After overcoming his reluctance to travel overseas, Lee Westwood reaped the rewards on the opening day of the US Open at Winged Foot.
Seeking a first major title at the 83rd attempt, Westwood carded a three-under-par 67 to lie just two shots off the lead held by Justin Thomas.
The 47-year-old opted out of the WGC-FedEx St Jude Invitational and US PGA Championship in early August, despite quarantine rules in the United States being relaxed for top sports stars.
But after taking advice from fellow players, the former world number decided to travel to New York for the second major of the year.
Impressively, he seemed to need little time to acclimatise, mastering the challenging Winged Foot layout in some style.
Asked if he was surprised that the golf course played relatively easily and if the players could expect a much tougher challenge ahead, Westwood said: “I don’t think they’ll have to toughen it up much.
“I think it’s gettable if you play well and hit the fairways, [but] it becomes a beast of a golf course if you start missing a few fairways and missing greens in the wrong places.
“I’m sure they can go a little bit harder with the flags as well, but US Open golf courses are never pushovers, and Winged Foot is never a pushover, but I’m sure it’s probably not going to get any easier.”
Westwood last played Winged Foot in the 1997 PGA Championship, and when asked to compare the golf course now with the way it was back then, he admitted it was tough to think that far back.
“It’s 23 years ago, to be honest I can’t really remember,” he said with a smile.
“I remember it being tough that week, obviously it was a little bit earlier in the year, it was in August, because that’s when the PGA Championship was.
“I remember playing with Tim Herron in the last round and I think he went bogey-free, and it was the only bogey-free round of the week, or one of only two, so it must have been playing tough.
“I remember it being thick rough, but I think at the start of the week I had a three-wood made for me with a little bit less loft, because back in the day you struggled to move it right to left, and I thought it was going to be easier with a three-wood.

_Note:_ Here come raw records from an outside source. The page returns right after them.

-- ==== Sys2Proof/Word.lean ====
section
/-! DEFINITION. The words NTPCODEC handles: bytes, command words, operands, and a command as the host sends it.
Bit 0 is the least significant bit and concatenation puts its left part in the more significant place (spec 00_scope.md R9);
Lean's `BitVec` and `++` have the same conventions. -/

namespace Sys2Proof

/-- One byte (00_scope.md R12). -/
abbrev Byte := BitVec 8

/-- The 32-bit words of the fixed-point fields and of the reference identifier. -/
abbrev Word32 := BitVec 32

/-- The 64-bit operand `WDATA`, the result `RDATA`, and the 64-bit timestamps. -/
abbrev Word64 := BitVec 64

/-- One command of the host: the command word `CMD` and the operand `WDATA` (30_encoding.md R70). -/
structure Command where
  cmd   : BitVec 16
  wdata : Word64
  deriving DecidableEq, Repr

end Sys2Proof
end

“I didn’t carry a driver, so it couldn’t have been overly long in ’97, and it must have been running a little bit firm.
“Obviously, Davis won and everybody remembers him holing the putt with the rainbow on 18, but I don’t remember it raining during the week, so I think it was probably just playing hard and fast… and difficult.”
While Westwood is right in surmising that the course isn’t about to get any easier, if he continues to stay out of trouble and keep his ball in the fairway, he might just have a chance of breaking his major duck.